Directions for this task:
Lines below starting with the line with "r.req x.1 5" and going on through the line with "let s1 := s.storeLocal" must be output exactly; the rest of the records must be left out.

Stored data

/-- Whether logging every part of every lane finds room; the lanes that do not (R111). -/
def State.logTrial (s : State) (r : Run) (lanes : List StoreLane) (val : Nat → Nat) (n : Nat) : List LaneFault :=
  (lanes.foldl (fun (acc : List LaneFault × State) x =>
    let bs := leBytes (val x.1) n
    let y := x.2.2.foldl (fun (o : Option State) p => match p.2.2 with
      | .log ia => o.bind fun s => s.logBytes r ia (x.2.1 + BitVec.ofNat 64 p.1) ((bs.drop p.1).take p.2.1) (x.2.1.toNat, n)
      | _ => o) (some acc.2)
    match y with
    | some s' => (acc.1, s')
    | none => (acc.1 ++ [⟨x.1, cNOTPRESENT, x.2.1⟩], acc.2)) ([], s)).1

/-- The numbers of what a STGR of a run follows: the writes and atomics (R36, R298), stores that the Selvedge holds (R63), reads through
windows that await their response, but for those of UO pages (R197, R203). -/
def State.priorWrites (s : State) (r : Run) : List Nat :=
  (s.allReqs.filter fun q => q.by r.key || (q.kind == 0 && !q.uo && q.isOf r.key)).map (·.id)

/-- The intermediate address of a virtual one (for the side log's blocks). -/
def Run.iaOf (r : Run) (va : Nat) : Nat := ((aperFind r.path.aper va).map (·.2.2)).getD 0

/-- What a store's parts share: form, effective address and length of the lane's store, what a release waits for, whether an earlier
write has failed, the status record's number. -/
structure StoreArgs where
  f     : SForm
  ea    : BitVec 64 := 0
  n     : Nat := 0
  prior : List Nat := []
  bad   : Bool := false
  load  : Nat := 0

/-- A STGR that waits (R36, R298), or is withheld because a write before it has failed (R38, R207). -/
def State.holdFlag (s : State) (q : Req) (bad : Bool) : State := if bad then s.postFail q 4 none else { s with reqs := s.reqs ++ [q] }

/-- Perform one part of a lane's store. `prev` are the numbers of the instruction's requests on SO pages so far. -/
def State.storeOne (s : State) (r : Run) (a : StoreArgs) (L : Nat) (va : BitVec 64) (bs : List Byte) (p : SPart) (prev : List Nat) :
    List Nat × State :=
  let w : Storer := ⟨r.key, L, (a.ea.toNat, a.n), 0⟩
  match p with
  | .write pa e =>
    let so := entOrd e == 0
    let late := so && prev.any s.pends
    if a.f == .release && (a.bad || !a.prior.isEmpty || late || s.unperformed r.gk r.key r.path.mask) then
      let x := s.fresh
      let q := { r.req x.1 5 0 L va pa bs.length (leNat bs) with covers := a.prior, so := so }
      (q.after prev, x.2.holdFlag q a.bad)
    else if late then
      let x := s.fresh
      let q := { r.req x.1 1 0 L va pa bs.length (leNat bs) with so := true, here := some (e, w.ext) }
      (q.after prev, (x.2.make q prev).2)
    else
      let s1 := s.storeLocal r.gang.part r.gang.ctx va.toNat pa e bs w
      (if so && s.uid < s1.uid then prev ++ [s.uid] else prev, s1)
  | .log ia => (prev, ((s.logBytes r ia va bs (a.ea.toNat, a.n)).getD s).defer r.gid cNOTPRESENT a.ea (some (r.key, r.path.born)))
  | .discard c => (prev, s.defer r.gid c a.ea (some (r.key, r.path.born)))
  | .send g addr e =>
    match a.f with
    | .release =>
      let x := s.fresh
      let q := { r.req x.1 4 g L va addr bs.length (leNat bs) with covers := a.prior, so := entOrd e == 0, uo := entOrd e == 2 }
      (q.after prev, x.2.holdFlag q a.bad)
    | _ =>
      let qs := r.writeReqs g L va addr bs e w.ext
      if a.f == .status then
        qs.foldl (fun (acc : List Nat × State) q =>
          let x := acc.2.fresh
          let q1 := { q with id := x.1, load := a.load }
          match x.2.make q1 acc.1 with
          | (false, s') => (q1.after acc.1, s')
          | (true, s') => (acc.1, (s'.postFail q1 3 none false).laneArrived r.gk a.load L 0 3 0)) (prev, s)
      else s.postReqs prev qs
  | .fail c =>
    let x := s.fresh
    (prev, x.2.postFail (r.req x.1 1 0 L va 0 bs.length 0) (0x40 + c) none)
  | .code c true =>
    let x := s.fresh
    (prev, x.2.postFail (r.req x.1 1 0 L va 0 bs.length 0) (0x40 + c) none false)
  | .code _ false => (prev, s)
  | .fault _ => (prev, s)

Answer section:
      let q := { r.req x.1 5 0 L va pa bs.length (leNat bs) with covers := a.prior, so := so }
      (q.after prev, x.2.holdFlag q a.bad)
    else if late then
      let x := s.fresh
      let q := { r.req x.1 1 0 L va pa bs.length (leNat bs) with so := true, here := some (e, w.ext) }
      (q.after prev, (x.2.make q prev).2)
    else
      let s1 := s.storeLocal r.gang.part r.gang.ctx va.toNat pa e bs w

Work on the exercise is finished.